_What the task asks_
Could you filter the data below down to the lines that hold the word "error"?

(Collected data)
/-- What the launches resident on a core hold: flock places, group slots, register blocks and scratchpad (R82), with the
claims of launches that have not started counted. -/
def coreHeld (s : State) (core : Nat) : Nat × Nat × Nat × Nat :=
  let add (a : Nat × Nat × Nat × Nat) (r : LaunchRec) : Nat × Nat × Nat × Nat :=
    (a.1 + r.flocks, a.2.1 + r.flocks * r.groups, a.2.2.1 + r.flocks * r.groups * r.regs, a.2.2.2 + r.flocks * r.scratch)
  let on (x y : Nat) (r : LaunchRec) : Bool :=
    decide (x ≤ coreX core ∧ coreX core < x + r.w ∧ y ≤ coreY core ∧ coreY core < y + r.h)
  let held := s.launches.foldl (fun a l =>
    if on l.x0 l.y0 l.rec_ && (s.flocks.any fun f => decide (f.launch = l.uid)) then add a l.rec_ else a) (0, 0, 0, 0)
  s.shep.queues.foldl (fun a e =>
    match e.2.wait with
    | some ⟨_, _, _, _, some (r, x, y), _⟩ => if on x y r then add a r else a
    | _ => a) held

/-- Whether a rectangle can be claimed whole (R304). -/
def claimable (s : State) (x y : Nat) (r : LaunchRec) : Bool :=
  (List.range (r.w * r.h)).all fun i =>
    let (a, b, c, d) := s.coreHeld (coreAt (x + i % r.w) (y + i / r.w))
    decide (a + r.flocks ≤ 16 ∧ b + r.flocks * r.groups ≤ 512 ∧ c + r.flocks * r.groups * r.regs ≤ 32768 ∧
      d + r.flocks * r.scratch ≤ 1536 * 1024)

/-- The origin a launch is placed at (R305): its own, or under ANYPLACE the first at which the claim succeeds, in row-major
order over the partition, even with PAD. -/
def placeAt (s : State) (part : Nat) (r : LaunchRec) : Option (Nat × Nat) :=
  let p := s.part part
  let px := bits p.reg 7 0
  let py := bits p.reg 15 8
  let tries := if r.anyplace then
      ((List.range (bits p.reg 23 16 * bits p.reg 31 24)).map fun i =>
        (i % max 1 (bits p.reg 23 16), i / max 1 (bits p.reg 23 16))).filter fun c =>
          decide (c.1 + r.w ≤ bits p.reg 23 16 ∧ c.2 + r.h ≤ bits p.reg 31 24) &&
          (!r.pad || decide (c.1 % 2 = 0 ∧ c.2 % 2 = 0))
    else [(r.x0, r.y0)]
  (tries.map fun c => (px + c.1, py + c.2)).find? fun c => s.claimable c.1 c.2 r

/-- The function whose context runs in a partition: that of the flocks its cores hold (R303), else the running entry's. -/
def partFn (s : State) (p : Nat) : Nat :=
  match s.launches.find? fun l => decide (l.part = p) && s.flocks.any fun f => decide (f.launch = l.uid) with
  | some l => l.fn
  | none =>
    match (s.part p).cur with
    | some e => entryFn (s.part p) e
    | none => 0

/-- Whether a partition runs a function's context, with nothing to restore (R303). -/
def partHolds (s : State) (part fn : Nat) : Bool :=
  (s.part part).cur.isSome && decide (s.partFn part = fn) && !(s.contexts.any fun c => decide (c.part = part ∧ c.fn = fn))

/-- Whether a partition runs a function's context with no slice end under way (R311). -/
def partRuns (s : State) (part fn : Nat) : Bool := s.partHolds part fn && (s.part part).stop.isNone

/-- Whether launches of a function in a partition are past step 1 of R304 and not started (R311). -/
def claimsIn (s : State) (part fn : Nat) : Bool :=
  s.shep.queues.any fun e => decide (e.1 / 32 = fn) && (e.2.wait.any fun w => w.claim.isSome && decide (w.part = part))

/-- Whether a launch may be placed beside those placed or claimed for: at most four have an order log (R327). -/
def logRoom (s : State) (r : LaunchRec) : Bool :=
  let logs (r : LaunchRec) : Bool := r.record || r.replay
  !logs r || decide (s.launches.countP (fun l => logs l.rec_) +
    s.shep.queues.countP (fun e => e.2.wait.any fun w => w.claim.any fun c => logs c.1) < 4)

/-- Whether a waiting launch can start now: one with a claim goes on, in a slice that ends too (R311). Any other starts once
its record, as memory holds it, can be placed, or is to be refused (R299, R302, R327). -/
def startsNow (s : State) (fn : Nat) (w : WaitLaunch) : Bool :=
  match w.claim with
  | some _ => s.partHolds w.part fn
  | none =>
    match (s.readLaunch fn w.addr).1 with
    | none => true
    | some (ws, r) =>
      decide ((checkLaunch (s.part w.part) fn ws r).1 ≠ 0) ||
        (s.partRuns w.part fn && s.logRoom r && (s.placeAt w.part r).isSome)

...

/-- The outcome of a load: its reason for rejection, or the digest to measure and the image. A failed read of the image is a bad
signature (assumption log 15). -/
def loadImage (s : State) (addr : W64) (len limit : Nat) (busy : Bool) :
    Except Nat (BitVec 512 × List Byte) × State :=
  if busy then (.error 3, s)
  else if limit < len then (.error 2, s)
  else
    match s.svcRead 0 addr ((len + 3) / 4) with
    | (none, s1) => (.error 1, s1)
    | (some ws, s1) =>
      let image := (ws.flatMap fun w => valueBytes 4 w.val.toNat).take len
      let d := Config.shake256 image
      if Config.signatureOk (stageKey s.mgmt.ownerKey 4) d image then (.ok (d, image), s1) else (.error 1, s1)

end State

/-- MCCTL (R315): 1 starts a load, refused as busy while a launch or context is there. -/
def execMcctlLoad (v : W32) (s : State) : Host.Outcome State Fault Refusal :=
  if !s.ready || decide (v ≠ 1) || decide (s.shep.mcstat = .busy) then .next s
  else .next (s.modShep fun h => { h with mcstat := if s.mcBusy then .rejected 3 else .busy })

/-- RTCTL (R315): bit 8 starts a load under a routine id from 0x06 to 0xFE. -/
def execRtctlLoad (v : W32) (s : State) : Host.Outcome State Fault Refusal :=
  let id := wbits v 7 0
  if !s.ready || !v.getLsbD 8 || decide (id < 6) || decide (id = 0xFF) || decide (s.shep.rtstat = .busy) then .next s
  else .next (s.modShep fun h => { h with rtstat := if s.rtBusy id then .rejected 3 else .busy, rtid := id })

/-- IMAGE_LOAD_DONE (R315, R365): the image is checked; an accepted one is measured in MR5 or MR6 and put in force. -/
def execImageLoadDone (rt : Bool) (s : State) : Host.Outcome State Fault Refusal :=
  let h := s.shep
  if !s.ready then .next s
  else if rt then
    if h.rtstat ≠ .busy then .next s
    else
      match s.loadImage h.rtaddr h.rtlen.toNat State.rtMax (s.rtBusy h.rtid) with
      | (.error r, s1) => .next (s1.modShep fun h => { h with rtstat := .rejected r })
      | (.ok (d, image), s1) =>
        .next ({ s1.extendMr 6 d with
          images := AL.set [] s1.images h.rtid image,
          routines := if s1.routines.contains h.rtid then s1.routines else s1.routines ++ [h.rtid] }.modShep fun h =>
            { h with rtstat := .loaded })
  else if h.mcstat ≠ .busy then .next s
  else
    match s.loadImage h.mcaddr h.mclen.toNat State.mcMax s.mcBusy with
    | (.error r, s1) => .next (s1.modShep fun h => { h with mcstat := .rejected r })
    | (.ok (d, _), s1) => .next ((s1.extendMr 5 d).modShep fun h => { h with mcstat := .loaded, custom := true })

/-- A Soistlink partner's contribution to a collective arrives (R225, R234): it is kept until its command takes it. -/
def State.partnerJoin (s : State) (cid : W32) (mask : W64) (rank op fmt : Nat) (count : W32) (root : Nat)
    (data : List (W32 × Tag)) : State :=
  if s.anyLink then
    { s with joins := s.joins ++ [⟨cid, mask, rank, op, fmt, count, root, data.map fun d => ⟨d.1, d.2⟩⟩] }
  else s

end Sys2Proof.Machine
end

...

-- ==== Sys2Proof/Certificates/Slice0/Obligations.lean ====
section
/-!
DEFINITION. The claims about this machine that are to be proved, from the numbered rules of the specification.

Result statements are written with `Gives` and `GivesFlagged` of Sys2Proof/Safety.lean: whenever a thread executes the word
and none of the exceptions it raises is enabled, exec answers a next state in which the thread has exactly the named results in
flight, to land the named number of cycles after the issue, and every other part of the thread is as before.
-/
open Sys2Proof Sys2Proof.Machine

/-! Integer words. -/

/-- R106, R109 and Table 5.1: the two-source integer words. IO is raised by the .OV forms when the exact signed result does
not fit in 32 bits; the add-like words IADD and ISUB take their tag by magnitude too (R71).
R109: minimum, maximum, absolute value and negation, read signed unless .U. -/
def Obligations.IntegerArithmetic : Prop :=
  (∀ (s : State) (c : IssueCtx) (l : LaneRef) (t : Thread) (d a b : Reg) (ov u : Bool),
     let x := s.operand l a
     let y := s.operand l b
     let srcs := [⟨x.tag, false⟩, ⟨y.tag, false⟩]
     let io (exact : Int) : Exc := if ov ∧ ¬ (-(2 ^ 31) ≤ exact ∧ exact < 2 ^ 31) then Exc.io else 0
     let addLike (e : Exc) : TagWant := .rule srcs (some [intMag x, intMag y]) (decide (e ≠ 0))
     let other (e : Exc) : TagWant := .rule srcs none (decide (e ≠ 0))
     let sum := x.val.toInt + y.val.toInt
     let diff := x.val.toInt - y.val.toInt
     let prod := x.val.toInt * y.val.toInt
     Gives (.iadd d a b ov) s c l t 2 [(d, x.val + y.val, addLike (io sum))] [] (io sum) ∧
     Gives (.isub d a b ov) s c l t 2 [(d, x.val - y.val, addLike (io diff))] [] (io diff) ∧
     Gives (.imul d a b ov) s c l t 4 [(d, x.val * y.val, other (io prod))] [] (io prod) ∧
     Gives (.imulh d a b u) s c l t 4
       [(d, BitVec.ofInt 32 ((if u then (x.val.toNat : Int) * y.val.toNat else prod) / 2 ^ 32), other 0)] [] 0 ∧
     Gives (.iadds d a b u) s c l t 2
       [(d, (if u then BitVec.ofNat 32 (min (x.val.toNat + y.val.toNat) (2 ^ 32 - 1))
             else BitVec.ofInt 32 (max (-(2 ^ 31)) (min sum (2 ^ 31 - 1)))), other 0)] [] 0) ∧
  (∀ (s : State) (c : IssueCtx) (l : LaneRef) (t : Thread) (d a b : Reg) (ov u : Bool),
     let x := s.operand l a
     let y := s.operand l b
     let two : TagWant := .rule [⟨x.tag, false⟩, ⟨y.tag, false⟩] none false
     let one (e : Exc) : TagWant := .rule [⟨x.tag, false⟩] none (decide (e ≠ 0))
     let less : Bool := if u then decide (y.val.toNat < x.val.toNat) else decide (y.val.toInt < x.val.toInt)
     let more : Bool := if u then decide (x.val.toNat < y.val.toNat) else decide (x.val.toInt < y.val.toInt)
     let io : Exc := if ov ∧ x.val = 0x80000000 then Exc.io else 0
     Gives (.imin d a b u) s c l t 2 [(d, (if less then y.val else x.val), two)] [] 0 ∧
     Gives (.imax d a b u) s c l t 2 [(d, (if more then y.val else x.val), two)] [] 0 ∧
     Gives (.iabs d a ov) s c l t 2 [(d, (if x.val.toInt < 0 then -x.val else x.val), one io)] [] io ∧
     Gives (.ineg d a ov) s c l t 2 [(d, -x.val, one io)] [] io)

_Answer to this task_
  if busy then (.error 3, s)
  else if limit < len then (.error 2, s)
    | (none, s1) => (.error 1, s1)
      if Config.signatureOk (stageKey s.mgmt.ownerKey 4) d image then (.ok (d, image), s1) else (.error 1, s1)
      | (.error r, s1) => .next (s1.modShep fun h => { h with rtstat := .rejected r })
    | (.error r, s1) => .next (s1.modShep fun h => { h with mcstat := .rejected r })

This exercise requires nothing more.